Jan 29, 2012 at 8:07 PM | Unregistered Commenternot banned yet

new scientist. It's where you either start your career as a 22 year old fresh out of a 'science communication' course that, of course, is absolutely useless, or it's where you end your career, after you have 'retired.'

Jan 29, 2012 at 8:12 PM | Unregistered Commenterxc

BH

You're right to be cautious about this until you've read the actual paper. I'll download a copy when I'm at work, and email it to you. (I've not seen it yet either)

BTW I guess you meant to say "Without free access to the paper...." You could buy it if you really wanted - but I am on your side when it comes to free public access to journals, particularly because without it, people can only get their opinions second-hand. (Indeed I had this exact debate with one of the editors of Nature Climate Change when it started last year!)

Jan 29, 2012 at 8:34 PM | Unregistered CommenterRichard Betts

New Scientist & Nature - why believe anything in them.
I haven't seen any evidence of scientific journalism in the last decade from either publication.

Jan 29, 2012 at 8:36 PM | Unregistered CommenterCinbadtheSailor

He then inferred yield loss, using previous field studies as a guide.


Let me guess, he ran a model on a computer !!!!

Jan 29, 2012 at 8:39 PM | Unregistered Commenterbreath of fresh air

Any worse-than-we-thought-paper should be taken with a grain of salt.

Jan 29, 2012 at 8:48 PM | Unregistered CommenterHans Erren

This has all the hallmarks of a "Climate Change Problem":

1. The science is settled; it's worse than we thought. (You must not point out the contradiction.)
2. Let's not bother with an experiment - it is much easier to get some stuff off the internet and make some wild guesses.

Jan 29, 2012 at 8:58 PM | Unregistered Commentergraphicconception

Any Worse than We Thought paper should be considered a work of fiction.

Jan 29, 2012 at 9:03 PM | Unregistered CommenterEd Caryl

If there isn't any indication they have gone further to check if the yields actually have been seen to drop in real life reports on the ground then you can bet they either haven't looked, or they have and found nothing to confirm the modelled results. This is the thing about these studies they seemed designed to give the desired result and no more. I'd guess the study came to a joyous halt the moment they saw a colour drop below a modelled limit - that was enough to say their new models are better than the old models, being more pessimistic they change in the right direction and hence follow the litany. This is the crappy essence about climate science that I think any layman can spot, the lack of real language that denotes a real attempt to cover all possible confounding issues.
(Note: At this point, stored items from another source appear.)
/-! Witnesses: states and operands that meet the hypotheses of the statements, one per clause. -/

theorem witness_UnusedCodesAreRefused : (∀ i, (0x20#8 : Byte) ≠ encode i) ∧ (9 ≠ 8 ∨ 256 ≤ 62) := by
  refine ⟨fun i => ?_, by decide⟩
  cases i <;> decide
theorem witness_ProgramsDecodeAndEncodeAgree : decodeProgram [0x2B#8, 0x5D#8] = .ok [.inc, .jnz] := by decide
theorem witness_ParseKeepsExactlyTheAlphabet :
    (parse [32, 43]).1[0]? = some 0x2B#8 ∧ (parse [32, 43]).2[0]? = some 1 ∧ 0x2B#8 ∈ (parse [32, 43]).1 ∧
      ([32, 43] : List Nat)[1]? = some (encode .inc).toNat := by decide
theorem witness_CommentsAreInert :
    ([120, 43, 32, 93] : List Nat).filter (fun ch => [62, 60, 43, 45, 46, 44, 91, 93].contains ch)
      = [Instr.inc, .jnz].map (fun i => (encode i).toNat) := by decide
theorem witness_ConvertInputGivesOneByteEach :
    ([0x41] : List Nat)[0]? = some 0x41 ∧ 255 ≤ 255 ∧ Config.standard.wideBytes = [] := by decide
theorem witness_EveryByteOfCharIsCovered :
    Config.standard.wf = true ∧ ∀ ch, ch ≤ 255 → ((fun c => BitVec.ofNat 8 c : Nat → Byte) ch).toNat = ch :=
  ⟨by decide, fun ch h => by
    simp only [BitVec.toNat_ofNat]
    exact Nat.mod_eq_of_lt (show ch < 256 by omega)⟩
/-- A machine with every capacity finite. -/
def capped : State :=
  { State.reset with
    config := { Config.standard with srcCap := some 2, progCap := some 1, inCap := some 1, outCap := some 1 } }
theorem witness_LoadReplacesProgramAndResets :
    (∀ ch ∈ ([43, 32] : List Nat), ch < 2 ^ capped.config.charW) ∧
      (∀ ch ∈ ([65] : List Nat), ch < 2 ^ capped.config.charW) ∧
      withinCap capped.config.srcCap [43, 32].length = true ∧
      withinCap capped.config.progCap (parse [43, 32]).1.length = true ∧
      withinCap capped.config.inCap [65].length = true := by decide
theorem witness_LoadRefusedExactlyWhenOverCapacity :
    refusal (loadOp [32, 32, 32] [] capped) = some .sourceTooLong ∧
      refusal (loadOp [43, 43] [] capped) = some .programTooLong ∧
      refusal (loadOp [43] [65, 66] capped) = some .inputTooLong ∧
      after State.plen (loadOp [43, 32] [65] capped) = some 1 := by decide
theorem witness_LoadForgetsTheEarlierRun :
    (st copyLoop 3 7#8).config = State.reset.config ∧ (st copyLoop 3 7#8).stepDelay = State.reset.stepDelay ∧
      (st copyLoop 3 7#8).stepsPerBatch = State.reset.stepsPerBatch := by decide
theorem witness_PowerOnIsAnEmptyLoad : (st copyLoop 3 7#8).config = Config.standard := by decide
theorem witness_StepRunsTheFetchedInstruction :
    programInAlphabet copyLoop = true ∧ copyLoop[8]? = some 0x5D#8 ∧ decodeSymbol 0x5D#8 = .ok .jnz ∧
      (st copyLoop 8 0#8).pc < (st copyLoop 8 0#8).plen := by decide
theorem witness_StepWhenHaltedOnlySetsIdle :
    (st copyLoop 9 0#8).plen ≤ (st copyLoop 9 0#8).pc ∧ (st copyLoop 10 0#8).plen ≤ (st copyLoop 10 0#8).pc := by
  decide
theorem witness_StepReportsWhetherItContinues : ∃ t, step (st copyLoop 0 0#8) = .next t := ⟨_, rfl⟩
theorem witness_StepReportsWhetherItContinues_last :
    ∃ t, step (st copyLoop 8 0#8) = .next t ∧ t.imem.length ≤ t.pc := ⟨_, rfl, by decide⟩
theorem witness_ForeignSymbolsAreRefused :
    (st [0x2B#8, 0#8] 0 0#8).pc < (st [0x2B#8, 0#8] 0 0#8).plen ∧ programInAlphabet [0x2B#8, 0#8] = false := by decide
theorem witness_FetchWordIsRunNext :
    programInAlphabet State.reset.imem = true ∧ programInAlphabet (st copyLoop 8 0#8).imem = true ∧
      (st copyLoop 8 0#8).pc < (st copyLoop 8 0#8).plen := by decide
theorem witness_PcAfterEveryInstruction_plain : ∃ t, exec .inc (st copyLoop 0 0#8) = .next t := ⟨_, rfl⟩
theorem witness_PcAfterEveryInstruction_jz : ∃ t, exec .jz (st nested 0 0#8) = .next t := ⟨_, rfl⟩
theorem witness_PcAfterEveryInstruction_jnz : ∃ t, exec .jnz (st [0x5D#8] 0 1#8) = .next t := ⟨_, rfl⟩
theorem witness_RightMovesThePointer :
    (onTape 30000 29999 (st copyLoop 0 0#8)).ptr + 1 = 30000 ∧ (onTape 1 0 (st copyLoop 0 0#8)).config.tapeLen = 1 := by
  decide
theorem witness_LeftMovesThePointer :
    1 ≤ (st copyLoop 0 0#8).config.tapeLen ∧ (st copyLoop 0 0#8).ptr = 0 ∧
      (onTape 1 0 (st copyLoop 0 0#8)).config.tapeLen = 1 := by decide
/-- For `IncAddsOneModulo256`, `DecSubtractsOneModulo256`, `CellArithmeticLaws`, `PointerMovesAreInverse` and
`JzJumpsOnAZeroCell`: the last cell of the tape, holding 255. -/
theorem witness_CellExists :
    1 ≤ (st copyLoop 0 0xFF#8).config.tapeLen ∧
    (st copyLoop 0 0xFF#8).ptr < (st copyLoop 0 0xFF#8).config.tapeLen ∧ (st copyLoop 0 0xFF#8).tape.wf = true ∧
      (onTape 4 3 (st copyLoop 0 0#8)).ptr < 4 ∧ (onTape 4 3 (st copyLoop 0 0#8)).tape.wf = true := by decide
theorem witness_OutAppendsTheCurrentCell :
    capped.ptr < capped.config.tapeLen ∧ ∀ c, capped.config.outCap = some c → capped.out.length < c :=
  ⟨by decide, fun c h => by injection h with h; subst h; decide⟩
theorem witness_OutIsStuckAtItsCapacity :
    ({ capped with out := [0#8] } : State).config.outCap = some 1 ∧ 1 ≤ ({ capped with out := [0#8] } : State).out.length ∧
      capped.ptr < capped.config.tapeLen := by decide
theorem witness_InReadsTheNextByteOrZero :
    ({ st copyLoop 0 0#8 with inPos := 1 } : State).inq[1]? = some 0x42#8 ∧
      ({ st copyLoop 0 0#8 with inPos := 2 } : State).inq.length ≤ 2 ∧
      (st copyLoop 0 0#8).ptr < (st copyLoop 0 0#8).config.tapeLen ∧ (st copyLoop 0 0#8).tape.wf = true := by decide
theorem witness_JzOrdinaryCases :
    programInAlphabet nested = true ∧ nested[0]? = some (encode .jz) ∧ fwdStop nested 0 < nested.length ∧
      (st nested 0 0#8).tape.read 0 = 0#8 ∧ (st nested 0 5#8).tape.read 0 ≠ 0#8 ∧
      (st nested 0 5#8).ptr < (st nested 0 5#8).config.tapeLen := by decide
theorem witness_JzUnmatchedHaltsPastTheEnd :
    programInAlphabet [0x5B#8, 0x2B#8] = true ∧ ([0x5B#8, 0x2B#8] : List Byte)[0]? = some (encode .jz) ∧
      fwdStop [0x5B#8, 0x2B#8] 0 = 2 ∧ (st [0x5B#8, 0x2B#8] 0 0#8).tape.read 0 = 0#8 ∧
      (st [0x5B#8, 0x2B#8] 0 1#8).tape.read 0 ≠ 0#8 ∧
      (st [0x5B#8, 0x2B#8] 0 1#8).ptr < (st [0x5B#8, 0x2B#8] 0 1#8).config.tapeLen := by decide
theorem witness_JnzJumpsOnANonzeroCell :
    (st copyLoop 8 0#8).tape.read 0 = 0#8 ∧ (st copyLoop 8 2#8).tape.read 0 ≠ 0#8 ∧ bwdStop copyLoop 8 = some 3 ∧
      bwdStop [0x5D#8] 0 = none ∧ (st copyLoop 8 2#8).ptr < (st copyLoop 8 2#8).config.tapeLen := by decide
theorem witness_JnzUnmatchedHalts :
    (st [0x5D#8] 0 1#8).ptr < (st [0x5D#8] 0 1#8).config.tapeLen ∧
    programInAlphabet [0x5D#8] = true ∧ (st [0x5D#8] 0 1#8).imem[(st [0x5D#8] 0 1#8).pc]? = some (encode .jnz) ∧
      (st [0x5D#8] 0 1#8).tape.read (st [0x5D#8] 0 1#8).ptr ≠ 0#8 ∧ bwdStop [0x5D#8] 0 = none := by decide
theorem witness_PointerOutsideTheTapeStops :
    (onTape 4 4 (st copyLoop 0 0#8)).config.tapeLen ≤ (onTape 4 4 (st copyLoop 0 0#8)).ptr := by decide
/-- For the closed forms of the two scans. -/
theorem witness_ScanClosedForms :
    (0 < nested.length ∧ fwdStop nested 0 = 5 ∧ balRange nested 1 5 = -1) ∧
      (5 < nested.length ∧ bwdStop nested 5 = some 0 ∧ balRange nested 0 4 = 1) ∧
      (0 < [0x5D#8].length ∧ bwdStop [0x5D#8] 0 = none) := by decide
theorem witness_BracketsMatchMutually :
    nested[0]? = some (encode .jz) ∧ fwdStop nested 0 < nested.length ∧ nested[3]? = some (encode .jnz) ∧
      bwdStop nested 3 = some 1 := by decide
theorem witness_InputArrivesInOrderThenZeros :
    (st [0x2C#8, 0x2C#8, 0x2C#8] 0 0#8).tape.wf = true ∧
      (st [0x2C#8, 0x2C#8, 0x2C#8] 0 0#8).inPos ≤ (st [0x2C#8, 0x2C#8, 0x2C#8] 0 0#8).inq.length ∧
      bytesDelivered 3 (st [0x2C#8, 0x2C#8, 0x2C#8] 0 0#8) = [0x41#8, 0x42#8, 0#8] ∧
      after State.inPos (batch 3 (st [0x2C#8, 0x2C#8, 0x2C#8] 0 0#8)) = some 2 := by decide
theorem witness_OutputCollectsTheCellsWritten :
    bytesWritten 3 (st [0x2E#8, 0x2B#8, 0x2E#8] 0 0x48#8) = [0x48#8, 0x49#8] ∧
      after State.out (batch 3 (st [0x2E#8, 0x2B#8, 0x2E#8] 0 0x48#8)) = some [0x48#8, 0x49#8] := by decide
theorem witness_StepsNeverWriteTheProgram : ∃ t, batch 2 (st copyLoop 2 0#8) = .next t := ⟨_, rfl⟩
theorem witness_OnlyTheseInstructionsWrite :
    ∃ t, step (st copyLoop 0 0#8) = .next t ∧ t.tape.read 0 ≠ (st copyLoop 0 0#8).tape.read 0 :=
  ⟨_, rfl, by decide⟩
Jan 29, 2012 at 9:38 PM | Unregistered CommenterThe Leopard In The Basement

Maybe the problem is the publish-or-perish type: guy does a study, reports more "brown" wheat or more brown wheat, earlier. Hypothesises crop yield. Gets a paper published. Three months later, takes his study and compares it to crop planting, and gets another paper published. Third paper, comparison of plantings and yields over time. One subject, 3 papers. University/funders pleased. Then comes ....

Fourth paper but not by him: WHERE the plantings occur, and what the historical yield efficiency are compared. Conclusion: more dry areas planted now, so increased total proportional loss, but due to new methods, lower local loss.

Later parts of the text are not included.